After taking the rap for Simone for a strongbox theft in the adjacent jewel shop, Marcello is incarcerated for one year, and becomes a pariah by the rest when he returns, when he demands financial compensation from Simone for his prison stint, the latter just keeps fudging the issue. Only after being publicly drubbed and humiliated, the battered doormat finally exacts his revenge on his victimizer (who is not too bright after all), although he only tries to extract an apology from the bullish Simone, their David-and-Goliath confrontation soon ends in casualty, owing to Marcello’s self-preservation instinct and a quirk of fate.

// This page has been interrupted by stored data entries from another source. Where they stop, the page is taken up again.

-- ==== Sys2Proof/Laws/Memory.lean ====
section
/-! SUPPORT. Exchange memory: a byte read after a write, and the canonical form, which every operation keeps. -/

namespace Sys2Proof.Machine.Memory

/-! ### A byte after a write -/

theorem byte_dropCell (m : Memory) (a b : Nat) : (dropCell a m).byte b = if b = a then unlisted else m.byte b := by
  induction m with
  | nil => simp [dropCell, byte]
  | cons c m ih =>
    obtain ⟨d, v⟩ := c
    by_cases hd : d = a
    · subst hd
      simp only [dropCell, if_true, ih, byte]
      by_cases hb : d = b
      · simp [hb]
      · simp [hb]
    · simp only [dropCell, hd, if_false, byte, ih]
      by_cases hb : d = b
      · subst hb; simp [hd]
      · simp [hb]

/-- `m` has no cell at address `a`. -/
def Lacks (a : Nat) (m : Memory) : Prop := ∀ c ∈ m, c.1 ≠ a

theorem dropCell_lacks (a : Nat) (m : Memory) : Lacks a (dropCell a m) := by
  induction m with
  | nil => simp [dropCell, Lacks]
  | cons c m ih =>
    intro d hd
    by_cases hc : c.1 = a
    · simp only [dropCell, hc, if_true] at hd
      exact ih d hd
    · simp only [dropCell, hc, if_false, List.mem_cons] at hd
      rcases hd with rfl | hd
      · exact hc
      · exact ih d hd

theorem byte_insertCell {m : Memory} {a : Nat} (v : Byte) (h : Lacks a m) (b : Nat) :
    (insertCell (a, v) m).byte b = if b = a then v else m.byte b := by
  induction m with
  | nil =>
    by_cases hb : b = a
    · simp [insertCell, byte, hb]
    · simp [insertCell, byte, hb, Ne.symm hb]
  | cons d m ih =>
    have hd : d.1 ≠ a := h d (by simp)
    have hm : Lacks a m := fun c hc => h c (by simp [hc])
    obtain ⟨d, w⟩ := d
    simp only [insertCell]
    split
    · by_cases hb : b = a
      · simp [byte, hb]
      · simp [byte, hb, Ne.symm hb]
    · simp only [byte, ih hm]
      by_cases hb : d = b
      · subst hb; simp [show d ≠ a from hd]
      · simp [hb]

/-- The byte written reads back, and every other byte reads as before. -/
theorem byte_setByte (m : Memory) (a : Nat) (v : Byte) (b : Nat) :
    (m.setByte a v).byte b = if b = a then v else m.byte b := by
  unfold setByte
  split
  · rename_i h; simp [byte_dropCell, h]
  · rw [byte_insertCell v (dropCell_lacks a m)]
    by_cases hb : b = a <;> simp [hb, byte_dropCell]

/-! ### A word after a write -/

theorem byte_setWordByte (m : Memory) (i k : Nat) (v : W32) (b : Nat) :
    (m.setWordByte i k v).byte b = if b = 4 * i + k then v.extractLsb' (8 * k) 8 else m.byte b := byte_setByte ..

/-- A whole-word write changes the word's four bytes alone. -/
theorem byte_setWord_other (m : Memory) {i b : Nat} (v : W32) (h : b / 4 ≠ i) : (m.setWord i v).byte b = m.byte b := by
  have h0 : b ≠ 4 * i := by omega
  have h1 : b ≠ 4 * i + 1 := by omega
  have h2 : b ≠ 4 * i + 2 := by omega
  have h3 : b ≠ 4 * i + 3 := by omega
  simp [setWord, byte_setWordByte, h0, h1, h2, h3]

/-- A word written reads back. -/
@[simp] theorem word_setWord_same (m : Memory) (i : Nat) (v : W32) : (m.setWord i v).word i = v := by
  have h0 (k : Nat) (hk : k ≠ 0) : 4 * i ≠ 4 * i + k := by omega
  simp only [word, setWord, byte_setWordByte, Nat.add_left_cancel_iff, Nat.add_zero, if_true]
  simp only [show (2 : Nat) ≠ 3 by decide, show (1 : Nat) ≠ 3 by decide, show (1 : Nat) ≠ 2 by decide,
    h0 3 (by decide), h0 2 (by decide), h0 1 (by decide), if_false]
  ext j hj
  simp only [BitVec.getElem_append, BitVec.getElem_extractLsb']
  repeat' split
  all_goals (rw [← BitVec.getLsbD_eq_getElem]; congr 1; omega)

/-- Every other word reads as before. -/
theorem word_setWord_other (m : Memory) {i j : Nat} (v : W32) (h : i ≠ j) : (m.setWord i v).word j = m.word j := by
  simp only [word]
  rw [byte_setWord_other, byte_setWord_other, byte_setWord_other, byte_setWord_other] <;> omega

theorem word_setWord (m : Memory) (i j : Nat) (v : W32) :
    (m.setWord i v).word j = if i = j then v else m.word j := by
  split
  · rename_i h; subst h; simp
  · rename_i h; exact word_setWord_other m v h

/-- A host write changes the bytes it names and no other (R1). -/
theorem byte_hostWrite (m : Memory) (i : Nat) (bytes : BitVec 4) (v : W32) (b : Nat) :
    (m.hostWrite i bytes v).byte b =
      if b / 4 = i ∧ bytes.getLsbD (b % 4) then v.extractLsb' (8 * (b % 4)) 8 else m.byte b := by
  have hput (k : Nat) (m : Memory) :
      (if bytes.getLsbD k then m.setWordByte i k v else m).byte b =
        if b = 4 * i + k ∧ bytes.getLsbD k then v.extractLsb' (8 * k) 8 else m.byte b := by
    by_cases hk : bytes.getLsbD k <;> simp [hk, byte_setWordByte]
  simp only [hostWrite, hput]
  by_cases hi : b / 4 = i
  · have hb : b = 4 * i + b % 4 := by omega
    have : b % 4 < 4 := Nat.mod_lt _ (by decide)
    generalize hr : b % 4 = r at *
    rw [hi]
    rcases (by omega : r = 0 ∨ r = 1 ∨ r = 2 ∨ r = 3) with rfl | rfl | rfl | rfl <;>
      simp only [true_and, Nat.add_left_cancel_iff, hb] <;> simp
  · have h (k : Nat) (hk : k < 4) : b ≠ 4 * i + k := by omega
    simp only [hi, h 0 (by decide), h 1 (by decide), h 2 (by decide), h 3 (by decide), false_and, if_false]

/-! ### The canonical form -/

theorem wf_cons {c : Host.Cell} {m : Memory} :
    wf (c :: m) = true ↔ c.1 < size ∧ c.2 ≠ unlisted ∧ (∀ d ∈ m, c.1 < d.1) ∧ wf m = true := by
  simp [wf, and_assoc]

theorem dropCell_subset (a : Nat) (m : Memory) : ∀ c ∈ dropCell a m, c ∈ m := by
  induction m with
  | nil => simp [dropCell]
  | cons d m ih =>
    intro c hc
    by_cases h : d.1 = a
    · simp only [dropCell, h, if_true] at hc
      exact List.mem_cons_of_mem _ (ih c hc)
    · simp only [dropCell, h, if_false, List.mem_cons] at hc
      rcases hc with rfl | hc
      · simp
      · exact List.mem_cons_of_mem _ (ih c hc)

theorem wf_dropCell (a : Nat) {m : Memory} (h : m.wf = true) : (dropCell a m).wf = true := by
  induction m with
  | nil => rfl
  | cons d m ih =>
    obtain ⟨h1, h2, h3, h4⟩ := wf_cons.mp h
    by_cases hd : d.1 = a
    · simp only [dropCell, hd, if_true]; exact ih h4
    · simp only [dropCell, hd, if_false]
      exact wf_cons.mpr ⟨h1, h2, fun c hc => h3 c (dropCell_subset a m c hc), ih h4⟩

theorem mem_insertCell {c d : Host.Cell} {m : Memory} (h : d ∈ insertCell c m) : d = c ∨ d ∈ m := by
  induction m with
  | nil => simpa [insertCell] using h
  | cons e m ih =>
    simp only [insertCell] at h
    split at h
    · simpa using h
    · rcases List.mem_cons.mp h with rfl | h
      · simp
      · rcases ih h with rfl | h <;> simp [*]

theorem wf_insertCell {m : Memory} {c : Host.Cell} (h : m.wf = true) (hs : c.1 < size) (hv : c.2 ≠ unlisted)
    (hl : Lacks c.1 m) : (insertCell c m).wf = true := by
  induction m with
  | nil => exact wf_cons.mpr ⟨hs, hv, by simp, rfl⟩
  | cons d m ih =>
    obtain ⟨h1, h2, h3, h4⟩ := wf_cons.mp h
    simp only [insertCell]
    split
    · rename_i hlt
      refine wf_cons.mpr ⟨hs, hv, fun e he => ?_, h⟩
      rcases List.mem_cons.mp he with rfl | he
      · exact hlt
      · exact Nat.lt_trans hlt (h3 e he)
    · rename_i hlt
      have hne : d.1 ≠ c.1 := hl d (by simp)
      refine wf_cons.mpr ⟨h1, h2, fun e he => ?_, ih h4 fun e he => hl e (by simp [he])⟩
      rcases mem_insertCell he with rfl | he
      · omega
      · exact h3 e he

/-- A byte write inside the window keeps the canonical form. -/
theorem wf_setByte {m : Memory} {a : Nat} (v : Byte) (h : m.wf = true) (ha : a < size) : (m.setByte a v).wf = true := by
  unfold setByte
  split
  · exact wf_dropCell a h
  · exact wf_insertCell (wf_dropCell a h) ha (by assumption) (dropCell_lacks a m)

/-- A whole-word write inside the window keeps the canonical form. -/
theorem wf_setWord {m : Memory} {i : Nat} (v : W32) (h : m.wf = true) (hi : i < 0x10000) :
    (m.setWord i v).wf = true := by
  unfold setWord setWordByte
  refine wf_setByte _ (wf_setByte _ (wf_setByte _ (wf_setByte _ h ?_) ?_) ?_) ?_ <;> unfold size <;> omega

/-- A host write inside the window keeps the canonical form. -/
theorem wf_hostWrite {m : Memory} {i : Nat} (bytes : BitVec 4) (v : W32) (h : m.wf = true) (hi : i < 0x10000) :
    (m.hostWrite i bytes v).wf = true := by
  have hput (k : Nat) (hk : k < 4) {m : Memory} (h : m.wf = true) :
      (if bytes.getLsbD k then m.setWordByte i k v else m).wf = true := by
    split
    · exact wf_setByte _ h (by unfold size; omega)
    · exact h
  exact hput 3 (by decide) (hput 2 (by decide) (hput 1 (by decide) (hput 0 (by decide) h)))

/-- Clearing words keeps the canonical form. -/
theorem wf_clearWords {m : Memory} (p : Nat → Bool) (h : m.wf = true) : (m.clearWords p).wf = true := by
  induction m with
  | nil => rfl
  | cons d m ih =>
    obtain ⟨h1, h2, h3, h4⟩ := wf_cons.mp h
    simp only [clearWords, List.filter_cons]
    split
    · exact wf_cons.mpr ⟨h1, h2, fun e he => h3 e (List.mem_of_mem_filter he), ih h4⟩
    · exact ih h4

/-- A byte of a cleared word reads as unlisted, and every other byte as before. -/
theorem byte_clearWords (m : Memory) (p : Nat → Bool) (b : Nat) :
    (m.clearWords p).byte b = if p (b / 4) then unlisted else m.byte b := by
  induction m with
  | nil => simp [clearWords, byte]
  | cons d m ih =>
    obtain ⟨a, v⟩ := d
    simp only [clearWords, List.filter_cons] at ih ⊢
    by_cases ha : a = b
    · subst ha
      by_cases hp : p (a / 4)
      · simpa [hp] using ih
      · simp [hp, byte]
    · by_cases hp : p (a / 4)
      · simp only [hp, byte, ha]; simpa using ih
      · simp only [hp, byte, ha]; simpa [byte, ha] using ih

/-- Equal bytes make equal words. -/
theorem word_congr {m m' : Memory} {i : Nat} (h : ∀ b, b / 4 = i → m.byte b = m'.byte b) : m.word i = m'.word i := by
  simp only [word]
  rw [h (4 * i), h (4 * i + 1), h (4 * i + 2), h (4 * i + 3)] <;> omega

end Sys2Proof.Machine.Memory
end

In a desperate move to mollify his wounded manhood and reclaim an acceptance from the community, he foregoes his original corpse-incinerating plan, instead flaunts it to prove his worth, but Garrone cunningly suffixes it with a desolate coda tampered with a light touch of surrealism, granting Marcello Fonte a killer long shot, during which, the actor runs an impressive gamut of how excitement is blunted, and subsumed into a state of daze and disconsolation, commendably wins him Cannes’ BEST ACTOR honor for this gritty, gripping, gruesome cautionary tale delving into the insalubrious psyche of male pride and bullying dominance.

referential entries: Garrone’s GOMORRAH (2008, 7.2/10), REALITY (2012, 7.8/10), TALE OF TALES (2015, 7.2/10).